Your answer should be the lines below from the one with "let delta := wrapCycle (cmd - rot)" to the one with "0x4005 d) - delta", both included, given again exactly and with nothing added.

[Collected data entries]
*** Block opens ***

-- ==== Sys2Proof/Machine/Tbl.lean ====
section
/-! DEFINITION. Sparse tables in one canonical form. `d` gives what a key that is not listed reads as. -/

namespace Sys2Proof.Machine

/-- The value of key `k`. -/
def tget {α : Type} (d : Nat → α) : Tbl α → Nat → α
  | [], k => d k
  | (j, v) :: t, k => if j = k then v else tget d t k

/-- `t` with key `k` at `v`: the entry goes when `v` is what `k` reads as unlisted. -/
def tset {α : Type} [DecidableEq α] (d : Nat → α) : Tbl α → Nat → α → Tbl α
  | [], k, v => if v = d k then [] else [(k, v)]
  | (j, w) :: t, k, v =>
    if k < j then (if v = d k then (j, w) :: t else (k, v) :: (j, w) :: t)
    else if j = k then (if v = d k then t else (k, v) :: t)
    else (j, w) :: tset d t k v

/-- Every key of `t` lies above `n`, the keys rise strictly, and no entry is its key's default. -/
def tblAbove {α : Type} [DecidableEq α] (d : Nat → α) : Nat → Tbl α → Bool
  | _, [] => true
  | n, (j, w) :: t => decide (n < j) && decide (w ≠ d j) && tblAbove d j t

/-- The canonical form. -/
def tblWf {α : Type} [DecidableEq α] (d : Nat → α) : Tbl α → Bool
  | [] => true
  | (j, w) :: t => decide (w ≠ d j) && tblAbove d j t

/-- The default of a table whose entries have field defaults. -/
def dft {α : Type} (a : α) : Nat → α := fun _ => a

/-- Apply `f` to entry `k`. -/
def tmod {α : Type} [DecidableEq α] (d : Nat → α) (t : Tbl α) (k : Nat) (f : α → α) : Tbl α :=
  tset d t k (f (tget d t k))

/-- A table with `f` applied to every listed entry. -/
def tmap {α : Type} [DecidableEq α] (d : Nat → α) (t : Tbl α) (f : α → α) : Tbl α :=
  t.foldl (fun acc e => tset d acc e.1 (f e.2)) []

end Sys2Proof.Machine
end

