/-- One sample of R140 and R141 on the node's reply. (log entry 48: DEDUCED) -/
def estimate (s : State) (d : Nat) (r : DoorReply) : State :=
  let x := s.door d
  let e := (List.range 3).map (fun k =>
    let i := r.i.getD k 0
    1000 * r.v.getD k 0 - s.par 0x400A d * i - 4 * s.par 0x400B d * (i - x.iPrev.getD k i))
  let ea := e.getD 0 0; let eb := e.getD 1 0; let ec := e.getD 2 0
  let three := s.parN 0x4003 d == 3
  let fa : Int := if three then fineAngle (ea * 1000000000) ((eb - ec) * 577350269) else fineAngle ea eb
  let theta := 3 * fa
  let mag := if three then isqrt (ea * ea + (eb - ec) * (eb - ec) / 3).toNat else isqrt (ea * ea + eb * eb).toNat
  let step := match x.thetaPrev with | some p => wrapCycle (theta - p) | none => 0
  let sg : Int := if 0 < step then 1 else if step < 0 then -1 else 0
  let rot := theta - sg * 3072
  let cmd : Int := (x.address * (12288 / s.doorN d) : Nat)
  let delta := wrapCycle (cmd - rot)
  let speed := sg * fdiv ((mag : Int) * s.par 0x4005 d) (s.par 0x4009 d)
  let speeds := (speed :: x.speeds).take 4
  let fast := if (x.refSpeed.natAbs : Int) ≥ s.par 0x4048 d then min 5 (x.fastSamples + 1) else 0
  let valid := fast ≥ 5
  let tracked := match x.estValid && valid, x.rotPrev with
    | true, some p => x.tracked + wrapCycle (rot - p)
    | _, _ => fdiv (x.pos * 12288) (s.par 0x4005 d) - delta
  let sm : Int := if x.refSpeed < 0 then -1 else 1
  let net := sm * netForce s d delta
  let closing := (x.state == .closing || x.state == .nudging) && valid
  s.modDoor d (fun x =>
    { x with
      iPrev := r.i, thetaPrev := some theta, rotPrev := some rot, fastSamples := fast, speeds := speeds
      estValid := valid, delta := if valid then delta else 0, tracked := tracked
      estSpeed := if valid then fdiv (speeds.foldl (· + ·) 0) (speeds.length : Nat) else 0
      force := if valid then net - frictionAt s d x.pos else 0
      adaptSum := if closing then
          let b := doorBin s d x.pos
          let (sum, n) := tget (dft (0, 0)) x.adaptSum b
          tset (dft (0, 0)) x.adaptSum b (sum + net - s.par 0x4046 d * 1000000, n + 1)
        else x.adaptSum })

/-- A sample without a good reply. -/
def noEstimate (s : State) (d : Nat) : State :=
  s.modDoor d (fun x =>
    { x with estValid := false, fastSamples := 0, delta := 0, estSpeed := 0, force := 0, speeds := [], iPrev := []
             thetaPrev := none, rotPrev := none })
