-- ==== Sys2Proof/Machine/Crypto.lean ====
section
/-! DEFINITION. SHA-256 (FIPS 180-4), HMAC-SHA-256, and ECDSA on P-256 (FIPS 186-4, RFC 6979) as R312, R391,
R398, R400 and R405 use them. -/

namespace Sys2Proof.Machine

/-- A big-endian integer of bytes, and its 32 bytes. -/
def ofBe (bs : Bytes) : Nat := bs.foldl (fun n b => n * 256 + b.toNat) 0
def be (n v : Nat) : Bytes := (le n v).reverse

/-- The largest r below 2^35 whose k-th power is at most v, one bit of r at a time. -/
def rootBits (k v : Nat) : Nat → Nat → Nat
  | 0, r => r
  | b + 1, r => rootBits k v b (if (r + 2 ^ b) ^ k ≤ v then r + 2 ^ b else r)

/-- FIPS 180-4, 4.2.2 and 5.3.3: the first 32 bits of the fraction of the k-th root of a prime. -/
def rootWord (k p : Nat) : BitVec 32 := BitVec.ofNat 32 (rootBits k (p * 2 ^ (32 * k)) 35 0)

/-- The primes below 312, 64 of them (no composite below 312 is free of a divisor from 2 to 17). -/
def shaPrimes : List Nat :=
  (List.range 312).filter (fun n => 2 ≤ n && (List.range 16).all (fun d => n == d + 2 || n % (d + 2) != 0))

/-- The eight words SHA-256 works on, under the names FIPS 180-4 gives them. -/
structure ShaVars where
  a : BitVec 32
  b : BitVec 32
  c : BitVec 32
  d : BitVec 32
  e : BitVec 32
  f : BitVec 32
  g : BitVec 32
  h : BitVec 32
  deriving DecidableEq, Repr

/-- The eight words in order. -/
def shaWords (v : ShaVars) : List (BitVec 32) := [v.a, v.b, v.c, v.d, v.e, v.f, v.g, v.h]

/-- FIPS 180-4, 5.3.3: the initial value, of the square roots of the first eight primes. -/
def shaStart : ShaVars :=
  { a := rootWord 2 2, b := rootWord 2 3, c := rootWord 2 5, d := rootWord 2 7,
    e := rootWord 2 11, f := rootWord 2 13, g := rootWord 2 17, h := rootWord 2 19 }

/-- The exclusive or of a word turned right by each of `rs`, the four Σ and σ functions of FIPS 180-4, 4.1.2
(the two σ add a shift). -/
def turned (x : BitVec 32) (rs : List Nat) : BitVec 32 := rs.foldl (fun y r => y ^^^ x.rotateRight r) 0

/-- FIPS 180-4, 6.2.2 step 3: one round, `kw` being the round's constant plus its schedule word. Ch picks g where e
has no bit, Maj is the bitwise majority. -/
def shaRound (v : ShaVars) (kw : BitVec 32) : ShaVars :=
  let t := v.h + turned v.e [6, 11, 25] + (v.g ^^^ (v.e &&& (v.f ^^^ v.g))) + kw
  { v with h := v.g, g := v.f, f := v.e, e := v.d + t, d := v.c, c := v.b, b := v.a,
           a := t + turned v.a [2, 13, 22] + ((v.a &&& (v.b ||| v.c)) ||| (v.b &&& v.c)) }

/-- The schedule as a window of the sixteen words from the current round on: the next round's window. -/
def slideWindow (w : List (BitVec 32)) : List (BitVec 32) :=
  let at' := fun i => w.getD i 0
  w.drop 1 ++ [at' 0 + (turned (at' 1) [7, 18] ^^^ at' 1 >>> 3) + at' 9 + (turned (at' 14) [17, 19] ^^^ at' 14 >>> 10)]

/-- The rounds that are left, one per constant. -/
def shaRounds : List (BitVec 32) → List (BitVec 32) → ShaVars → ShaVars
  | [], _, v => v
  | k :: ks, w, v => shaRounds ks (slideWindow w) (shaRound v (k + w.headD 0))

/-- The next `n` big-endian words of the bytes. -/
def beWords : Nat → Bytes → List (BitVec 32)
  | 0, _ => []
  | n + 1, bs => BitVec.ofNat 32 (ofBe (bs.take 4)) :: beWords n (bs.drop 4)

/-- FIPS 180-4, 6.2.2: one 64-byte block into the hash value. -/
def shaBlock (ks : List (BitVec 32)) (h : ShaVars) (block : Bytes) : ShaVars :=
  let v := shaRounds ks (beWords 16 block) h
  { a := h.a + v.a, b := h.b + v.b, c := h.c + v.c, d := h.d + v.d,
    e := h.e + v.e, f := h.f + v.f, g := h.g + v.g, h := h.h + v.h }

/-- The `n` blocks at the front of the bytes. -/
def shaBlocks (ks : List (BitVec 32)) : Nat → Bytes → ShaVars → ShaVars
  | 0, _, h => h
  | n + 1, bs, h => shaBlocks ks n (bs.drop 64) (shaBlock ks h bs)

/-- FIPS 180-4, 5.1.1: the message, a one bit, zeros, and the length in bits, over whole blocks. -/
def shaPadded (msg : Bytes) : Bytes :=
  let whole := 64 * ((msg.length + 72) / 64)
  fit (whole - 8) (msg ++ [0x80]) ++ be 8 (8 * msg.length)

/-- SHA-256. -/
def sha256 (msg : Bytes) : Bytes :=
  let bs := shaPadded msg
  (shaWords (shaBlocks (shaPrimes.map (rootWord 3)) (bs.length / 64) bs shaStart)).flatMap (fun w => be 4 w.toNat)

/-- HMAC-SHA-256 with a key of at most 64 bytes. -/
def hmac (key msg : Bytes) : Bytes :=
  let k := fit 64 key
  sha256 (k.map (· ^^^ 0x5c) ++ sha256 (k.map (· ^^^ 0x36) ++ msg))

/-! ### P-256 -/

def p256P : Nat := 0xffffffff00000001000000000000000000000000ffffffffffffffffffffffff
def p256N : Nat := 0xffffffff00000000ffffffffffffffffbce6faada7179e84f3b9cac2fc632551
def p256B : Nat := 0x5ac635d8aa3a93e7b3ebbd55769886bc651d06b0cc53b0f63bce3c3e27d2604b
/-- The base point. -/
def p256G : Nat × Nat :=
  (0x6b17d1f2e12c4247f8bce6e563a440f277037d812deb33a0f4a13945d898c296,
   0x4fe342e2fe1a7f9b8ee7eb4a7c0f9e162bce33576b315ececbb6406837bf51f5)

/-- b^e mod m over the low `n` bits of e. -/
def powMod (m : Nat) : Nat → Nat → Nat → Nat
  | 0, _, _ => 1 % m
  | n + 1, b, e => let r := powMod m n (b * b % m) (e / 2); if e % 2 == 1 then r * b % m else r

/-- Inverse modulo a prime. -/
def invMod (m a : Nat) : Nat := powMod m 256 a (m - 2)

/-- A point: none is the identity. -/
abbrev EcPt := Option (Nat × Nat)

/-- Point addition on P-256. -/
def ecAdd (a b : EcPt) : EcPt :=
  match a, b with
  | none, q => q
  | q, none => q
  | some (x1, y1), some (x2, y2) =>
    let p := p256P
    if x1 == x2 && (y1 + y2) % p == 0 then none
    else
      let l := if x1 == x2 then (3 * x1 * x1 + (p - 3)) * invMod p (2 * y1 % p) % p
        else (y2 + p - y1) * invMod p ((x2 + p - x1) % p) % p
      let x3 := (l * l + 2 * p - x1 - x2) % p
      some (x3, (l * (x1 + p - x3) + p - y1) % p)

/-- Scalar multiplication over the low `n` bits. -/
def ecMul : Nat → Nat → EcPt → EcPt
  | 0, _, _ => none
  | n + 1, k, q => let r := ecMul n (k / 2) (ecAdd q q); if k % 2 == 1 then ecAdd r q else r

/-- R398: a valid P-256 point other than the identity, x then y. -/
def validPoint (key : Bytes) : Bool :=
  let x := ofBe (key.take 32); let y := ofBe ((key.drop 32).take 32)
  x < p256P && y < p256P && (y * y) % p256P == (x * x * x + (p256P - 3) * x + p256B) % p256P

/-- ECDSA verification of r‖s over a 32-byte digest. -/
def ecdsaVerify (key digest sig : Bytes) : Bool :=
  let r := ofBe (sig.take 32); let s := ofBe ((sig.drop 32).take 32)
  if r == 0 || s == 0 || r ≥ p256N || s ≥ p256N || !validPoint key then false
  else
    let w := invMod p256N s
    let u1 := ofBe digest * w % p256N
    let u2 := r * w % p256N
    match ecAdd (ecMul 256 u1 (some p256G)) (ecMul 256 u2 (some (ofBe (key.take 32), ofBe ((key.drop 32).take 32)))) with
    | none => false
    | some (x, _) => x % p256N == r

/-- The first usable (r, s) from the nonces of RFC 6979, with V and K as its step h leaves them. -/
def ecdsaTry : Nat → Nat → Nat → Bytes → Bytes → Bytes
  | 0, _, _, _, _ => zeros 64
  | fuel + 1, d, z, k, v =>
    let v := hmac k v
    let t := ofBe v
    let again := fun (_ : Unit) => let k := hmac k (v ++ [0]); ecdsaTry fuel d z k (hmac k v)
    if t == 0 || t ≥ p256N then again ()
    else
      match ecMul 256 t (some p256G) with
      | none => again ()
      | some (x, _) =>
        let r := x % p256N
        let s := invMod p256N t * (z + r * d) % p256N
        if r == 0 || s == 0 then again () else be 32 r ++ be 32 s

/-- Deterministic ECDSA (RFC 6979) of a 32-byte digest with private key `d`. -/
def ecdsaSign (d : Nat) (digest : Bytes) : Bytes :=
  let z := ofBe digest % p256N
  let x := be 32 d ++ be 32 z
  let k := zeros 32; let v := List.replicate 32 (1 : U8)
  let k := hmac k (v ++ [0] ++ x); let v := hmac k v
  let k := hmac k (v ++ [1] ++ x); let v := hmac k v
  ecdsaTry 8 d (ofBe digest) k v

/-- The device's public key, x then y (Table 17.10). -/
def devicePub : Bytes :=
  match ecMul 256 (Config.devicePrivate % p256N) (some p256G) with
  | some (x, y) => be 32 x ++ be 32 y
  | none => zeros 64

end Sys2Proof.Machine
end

*** Block closes ***

SOLUTION BELOW:
  let delta := wrapCycle (cmd - rot)
  let speed := sg * fdiv ((mag : Int) * s.par 0x4005 d) (s.par 0x4009 d)
  let speeds := (speed :: x.speeds).take 4
  let fast := if (x.refSpeed.natAbs : Int) ≥ s.par 0x4048 d then min 5 (x.fastSamples + 1) else 0
  let valid := fast ≥ 5
  let tracked := match x.estValid && valid, x.rotPrev with
    | true, some p => x.tracked + wrapCycle (rot - p)
    | _, _ => fdiv (x.pos * 12288) (s.par 0x4005 d) - delta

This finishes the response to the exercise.